Your answer must consist of exactly the lines below, starting with the line with "A message interrupt" and going on through the line with "if s.flag ctl 0 then s.setFlag ctl 1 true", and nothing else.

◆ **Input**:

= = = =

-- ==== Sys2Proof/Machine/Manager.lean ====
section
/-! DEFINITION. The manager side of a host port: requests, their bursts and identifiers, who is granted next, the limits of
burst mode, and the messages that the block writes into host memory (R268 to R272, R289, R303). -/

namespace Sys2Proof.Machine

/-! ### Bursts (R268) -/

/-- Beats of 32 bytes that `n` bytes from address `a` on take. -/
def beatsOf (a n : Nat) : Nat := ceilDiv (a % 32 + n) 32

/-- Beats of a transaction. -/
def Txn.beats (x : Txn) : Nat := beatsOf x.addr x.len
/-- HPx_M_REQ_ADDR. -/
def Txn.reqAddr (x : Txn) : Nat := x.addr / 32 * 32
/-- HPx_M_REQ_LEN: 0 stands for 16 beats. -/
def Txn.lenCode (x : Txn) : Nat := x.beats % 16
/-- WDATA beat `j` of a write: its 32 bytes, `none` where the strobe is 0. -/
def Txn.wdata (x : Txn) (j : Nat) : List (Option Byte) :=
  (List.range 32).map (fun i =>
    let a := x.reqAddr + 32 * j + i
    if x.addr ≤ a ∧ a < x.addr + x.len then x.data[a - x.addr]? else none)

/-- The bytes of a request that its first burst takes: within one aligned 512-byte block and at most `mx` beats. -/
def burstLen (mx a n : Nat) : Nat := min n (min (512 - a % 512) (mx * 32 - a % 32))

/-! ### Limits and identifiers (R269, R271, R476) -/

/-- Burst mode is in force on port `p` (R271). -/
def State.burstOn (s : State) (p : Nat) : Bool := s.flag (.HP_CTL p) 1

/-- The most beats in a burst (R271). -/
def State.maxBeats (s : State) (p : Nat) : Nat := if s.burstOn p then 16 else 4

/-- The most transactions of a direction outstanding (R271). -/
def State.maxOut (s : State) (p : Nat) (write : Bool) : Nat :=
  if s.burstOn p then (if write then 32 else 64) else 16

/-- The outstanding transactions of a direction. -/
def State.mgrOut (s : State) (p : Nat) (write : Bool) : List Txn :=
  (s.port p).out.filter (fun x => x.write == write && x.answer.isNone)

/-- Nothing that the block has issued on its manager sides is outstanding. -/
def State.managersIdle (s : State) : Bool := [0, 1].all (fun p => (s.mgrOut p true).isEmpty && (s.mgrOut p false).isEmpty)

/-- The lowest identifier without an outstanding transaction of the direction (R269). -/
def freeId (out : List Txn) (write : Bool) : Option Nat :=
  (List.range 64).find? (fun i => !out.any (fun x => x.id == i && x.write == write && x.answer.isNone))

/-- The manager sides issue: not while the block drains for a halt, nor in HALT (R476). -/
def State.mgrRuns (s : State) : Bool := !s.flag .DB_BLK 3 && s.field .BLK_STATE 0 4 != 7

/-! ### Who is granted (R136, R272, R303) -/

/-- The tile whose host-window access a transaction is. -/
def TxnUse.tile : TxnUse → Option Nat
  | .store t => some t
  | .threadStore t _ => some t
  | _ => none

/-- The ring whose transfer a transaction is; 256 and 257 stand for messages and update reads, which no ring makes. -/
def TxnUse.ring : TxnUse → Nat
  | .fetch r => r
  | .ringData r => r
  | .word7 r => r
  | .entry _ r => r
  | .message (some r) => r
  | .dropped r => r
  | .update => 257
  | _ => 256

/-- The stream of requests that a transaction belongs to: the requests of one direction in a stream keep their order. -/
def TxnUse.stream : TxnUse → Nat
  | .store t => t
  | .threadStore t _ => t
  | .summary => 8
  | .doorbells _ _ => 9
  | u => 16 + u.ring

/-- Whether the ring is enabled, and its type (R282). -/
def State.rgOn (s : State) (p r : Nat) : Bool := s.flag (.RG_CFG p r) 31
/-- The ring's type (R282). -/
def State.rgType (s : State) (p r : Nat) : Nat := s.field (.RG_CFG p r) 24 3
/-- Its scan group. -/
def State.rgGroup (s : State) (p r : Nat) : Nat := s.field (.RG_CFG p r) 0 3
/-- An enabled IMG ring. -/
def State.imgRing (s : State) (p r : Nat) : Bool := decide (r < 256) && s.rgOn p r && decide (s.rgType p r < 2)

/-- The rings of a port that were ever configured. -/
def State.ringList (s : State) (p : Nat) : List Nat :=
  s.regs.filterMap (fun x => match x.1 with | .RG_CFG p' r => if p' = p then some r else none | _ => none)

/-- S of R303: the sum of SHARE over the port's enabled IMG rings. -/
def State.imgShare (s : State) (p : Nat) : Nat :=
  (((s.ringList p).filter (fun r => s.imgRing p r)).map (fun r => s.field (.RG_FLOW p r) 8 8)).sum

/-- The deadline of an IMG ring, as a timebase value: the freeze that an IMG_IN descriptor must precede, or the next commit
for IMG_OUT (R297, R299, R303). -/
def State.ringDeadline (s : State) (p r : Nat) : Nat :=
  let g := s.rgGroup p r
  if s.rgType p r = 0 then
    s.freezeAt g (max (s.nextFreeze g) (((s.ring p r).pref.head?.bind (fun d => d.deadline)).getD 0))
  else s.commitAt g (s.nextCommit g)

/-- The place in a tile's store buffer of the oldest entry whose write to port `p` waits to be issued. -/
def State.sbWaits (s : State) (t p : Nat) : Option Nat :=
  let w := ((s.port p).wait.filter (fun x => x.use == .store t)).length
  let sb := (s.tile t).sb
  let ps := (List.range sb.length).filter (fun i => (sb[i]?.map (·.port)) == some p)
  if w = 0 then none else ps[ps.length - w]?

/-- The store buffer of a tile sends its entries in order over both ports (R136). -/
def State.storeTurn (s : State) (t p : Nat) : Bool :=
  match s.sbWaits t p, s.sbWaits t (1 - p) with
  | some i, some j => decide (i < j)
  | _, _ => true

/-- Request `i` of those that wait may be issued now: a place and an identifier are free, and nothing goes before it. -/
def State.mayIssueTxn (s : State) (p i : Nat) (x : Txn) : Bool :=
  decide ((s.mgrOut p x.write).length < s.maxOut p x.write) && (freeId (s.port p).out x.write).isSome
    && ((s.port p).wait.take i).all (fun y =>
      !(y.use.stream == x.use.stream && y.write == x.write)
        && !(match x.use, y.use with | .entry q _, .entry q' _ => q == q' | _, _ => false))
    && (match x.use with | .store t => s.storeTurn t p | _ => true)

/-- The waiting requests that may be issued now, by their place in the queue, with what they are for. -/
def State.mgrReady (s : State) (p : Nat) : List (Nat × TxnUse) :=
  let w := (s.port p).wait
  (List.range w.length).filterMap (fun i => w[i]?.bind (fun x => if s.mayIssueTxn p i x then some (i, x.use) else none))

/-- The thread access granted next: round-robin by tile (R272). -/
def State.threadPick (s : State) (p : Nat) (xs : List (Nat × TxnUse)) : Option (Nat × Nat) :=
  (List.range 8).findSome? (fun k =>
    let t := ((s.port p).tileRr + 1 + k) % 8
    (xs.find? (fun x => x.2.tile == some t)).map (fun x => (x.1, t)))

/-- Of the requests of IMG rings, the one with the earliest deadline, ties to the lowest ring number. -/
def State.imgPick (s : State) (p : Nat) (xs : List (Nat × TxnUse)) : Option (Nat × TxnUse) :=
  xs.foldl (fun a x => match a with
    | none => some x
    | some y =>
      let dx := s.ringDeadline p x.2.ring
      let dy := s.ringDeadline p y.2.ring
      if dx < dy ∨ (dx = dy ∧ x.2.ring < y.2.ring) then some x else some y) none

/-- The ring traffic granted next (R303), with the round-robin grant after it. -/
def State.ringPick (s : State) (p : Nat) (xs : List (Nat × TxnUse)) : Option (Nat × Nat × Nat) :=
  let m := s.port p
  let xs := xs.filter (fun x => x.2.tile.isNone)
  match xs.find? (fun x => x.2.stream == 8), xs.find? (fun x => x.2.stream == 9) with
  | some x, _ => some (x.1, m.ringRr, m.ringLeft)
  | none, some x => some (x.1, m.ringRr, m.ringLeft)
  | none, none =>
    let img := s.imgPick p (xs.filter (fun x => s.imgRing p x.2.ring))
    let used := (m.hist.filter id).length
    match (if used < s.imgShare p then img else none) with
    | some x => some (x.1, m.ringRr, m.ringLeft)
    | none =>
      let first := fun (r : Nat) => xs.find? (fun x => x.2.ring == r)
      match (if 0 < m.ringLeft then first m.ringRr else none) with
      | some x => some (x.1, m.ringRr, m.ringLeft - 1)
      | none =>
        (List.range 258).findSome? (fun k =>
          let r := (m.ringRr + 1 + k) % 258
          (first r).map (fun x => (x.1, r, s.field (.RG_FLOW p r) 0 4 - 1)))

/-! ### Issue (R268 to R272) -/

/-- Issue the first burst of waiting request `i`; the rest of the request keeps its place. -/
def State.issueBurst (s : State) (p i : Nat) : State :=
  let m := s.port p
  match m.wait[i]? with
  | none => s
  | some x =>
    match freeId m.out x.write with
    | none => s
    | some n =>
      let c := burstLen (s.maxBeats p) x.addr x.len
      s.setPort p { m with
        out := m.out ++ [{ x with id := n, len := c, data := x.data.take c }]
        wait := if x.len ≤ c then m.wait.eraseIdx i
          else m.wait.set i { x with addr := x.addr + c, len := x.len - c, data := x.data.drop c } }

/-- One REQ transfer of port `p`: thread accesses and ring traffic take turns whenever both wait (R272). -/
def State.mgrGrant (s : State) (p : Nat) : Option State :=
  if !s.mgrRuns then none
  else
    let xs := s.mgrReady p
    let thread := fun (q : Nat × Nat) => let s := s.issueBurst p q.1
      s.setPort p { s.port p with lastThread := true, tileRr := q.2 }
    let ring := fun (q : Nat × Nat × Nat) =>
      let img := ((s.port p).wait[q.1]?.map (fun x => s.imgRing p x.use.ring)).getD false
      let s := s.issueBurst p q.1
      s.setPort p { s.port p with lastThread := false, ringRr := q.2.1, ringLeft := q.2.2, hist := (img :: (s.port p).hist).take 256 }
    match s.threadPick p xs, s.ringPick p xs with
    | none, none => none
    | some q, none => some (thread q)
    | none, some q => some (ring q)
    | some q, some q' => some (if (s.port p).lastThread then ring q' else thread q)

/-- Both ports issue what may be issued. A port has at most 96 transactions outstanding, so 192 grants are all of them. -/
def State.mgrIssueN : Nat → State → State
  | 0, s => s
  | k + 1, s =>
    match s.mgrGrant 0 with
    | some u => State.mgrIssueN k u
    | none => match s.mgrGrant 1 with
      | some u => State.mgrIssueN k u
      | none => s

/-- Both ports issue what may be issued. -/
def State.mgrIssue (s : State) : State := State.mgrIssueN 192 s

/-- Queue a request and issue what may be issued. -/
def State.mgrQueue (s : State) (p : Nat) (x : Txn) : State :=
  (s.setPort p { s.port p with wait := (s.port p).wait ++ [x] }).mgrIssue

/-- A read of `n` bytes. -/
def State.mgrRead (s : State) (p a n : Nat) (u : TxnUse) : State := s.mgrQueue p ⟨false, 0, a, n, [], u, none⟩

/-- A write. -/
def State.mgrWrite (s : State) (p a : Nat) (d : List Byte) (u : TxnUse) : State :=
  s.mgrQueue p ⟨true, 0, a, d.length, d, u, none⟩

/-! ### Responses (R269, R271) -/

/-- A transaction above the lower limits of R271 is outstanding. -/
def State.aboveLimits (s : State) (p : Nat) : Bool :=
  (s.mgrOut p true ++ s.mgrOut p false).any (fun x => 4 < x.beats)
    || decide (16 < (s.mgrOut p true).length) || decide (16 < (s.mgrOut p false).length)

/-- Release the burst-mode grains once nothing above the lower limits is outstanding (R271). -/
def State.burstDrain (s : State) (p : Nat) : State :=
  if (s.port p).leaving && !s.aboveLimits p then
    (s.setPort p { s.port p with leaving := false }).apRelease (.burst p)
  else s

/-- The outstanding transaction with an identifier and a direction. -/
def State.mgrFind (s : State) (p id : Nat) (write : Bool) : Option Txn :=
  (s.mgrOut p write).find? (fun x => x.id == id)

/-- Transactions have completed: waiting ones are issued, and a burst-mode grant that is no longer used goes back. -/
def State.mgrSettle (s : State) (p : Nat) : State := s.mgrIssue.burstDrain p

/-- A transaction completes: its identifier is free (R269). -/
def State.mgrDone (s : State) (p id : Nat) (write : Bool) : State :=
  let m := s.port p
  (s.setPort p { m with out := m.out.filter (fun x => !(x.id == id && x.write == write && x.answer.isNone)) }).mgrSettle p

/-- A read is answered, and its data wait to be used: its identifier is free (R269). -/
def State.mgrAnswer (s : State) (p id : Nat) (err : Bool) : State :=
  let m := s.port p
  (s.setPort p { m with out := m.out.map (fun x =>
    if x.id == id && !x.write && x.answer.isNone then { x with answer := some err } else x) }).mgrSettle p

/-- Bytes that issued reads for a use are still to bring. -/
def State.readIssued (s : State) (p : Nat) (u : TxnUse) : Nat :=
  (((s.port p).out.filter (fun x => !x.write && x.use == u)).map (·.len)).sum

/-- The oldest issued read for a use. -/
def State.readHead (s : State) (p : Nat) (u : TxnUse) : Option Txn := (s.port p).out.find? (fun x => !x.write && x.use == u)

/-- The oldest issued read for a use has received ERR. -/
def State.readFailed (s : State) (p : Nat) (u : TxnUse) : Bool := (s.readHead p u).any (fun x => x.answer == some true)

/-- Of the reads for a use, the oldest `n` bytes are there: bursts that they cover are complete. -/
def takeReads (u : TxnUse) : Nat → List Txn → List Txn
  | _, [] => []
  | n, x :: xs =>
    if x.write || x.use != u || n = 0 then x :: takeReads u n xs
    else if x.len ≤ n then takeReads u (n - x.len) xs
    else { x with addr := x.addr + n, len := x.len - n } :: xs

/-- The oldest `n` bytes of the issued reads for a use have arrived. -/
def State.mgrTake (s : State) (p : Nat) (u : TxnUse) (n : Nat) : State :=
  (s.setPort p { s.port p with out := takeReads u n (s.port p).out }).mgrSettle p

/-- Nobody waits for the oldest `n` bytes of a ring's reads for a use any more: a burst that is outstanding keeps its
identifier until its response, and one that has been answered goes. -/
def dropReads (u : TxnUse) (r : Nat) : Nat → List Txn → Nat × List Txn
  | n, [] => (n, [])
  | n, x :: xs =>
    if x.write || x.use != u || n = 0 then let q := dropReads u r n xs; (q.1, x :: q.2)
    else let q := dropReads u r (n - x.len) xs; (q.1, if x.answer.isSome then q.2 else { x with use := .dropped r } :: q.2)

/-- The oldest `n` bytes of a ring's reads for a use are given up, those not yet issued too. -/
def State.mgrDrop (s : State) (p r : Nat) (u : TxnUse) (n : Nat) : State :=
  let m := s.port p
  let q := dropReads u r n m.out
  (s.setPort p { m with out := q.2, wait := (dropReads u r q.1 m.wait).2.filter (fun x => x.use != .dropped r) }).mgrSettle p

/-- Every read for a use is complete. -/
def State.mgrReadsDone (s : State) (p : Nat) (u : TxnUse) : State :=
  let m := s.port p
  let keep := fun (x : Txn) => x.write || x.use != u
  (s.setPort p { m with out := m.out.filter keep, wait := m.wait.filter keep }).mgrSettle p

/-- A message interrupt of a ring's queue or of no ring: `data` is written to a host address, unless the vector is masked,
when PEND sets (R289, R435). `ctl` holds MASK in bit 0 and PEND in bit 1. -/
def State.sendMessage (s : State) (p : Nat) (ring : Option Nat) (lo hi data ctl : Reg) : State :=
  if s.flag ctl 0 then s.setFlag ctl 1 true
  else s.mgrWrite p ((s.rd hi).toNat * 2 ^ 32 + (s.rd lo).toNat) (leBytes 4 (s.rd data).toNat) (.message ring)

end Sys2Proof.Machine
end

= = = =

◆ **Solution**:
/-- A message interrupt of a ring's queue or of no ring: `data` is written to a host address, unless the vector is masked,
when PEND sets (R289, R435). `ctl` holds MASK in bit 0 and PEND in bit 1. -/
def State.sendMessage (s : State) (p : Nat) (ring : Option Nat) (lo hi data ctl : Reg) : State :=
  if s.flag ctl 0 then s.setFlag ctl 1 true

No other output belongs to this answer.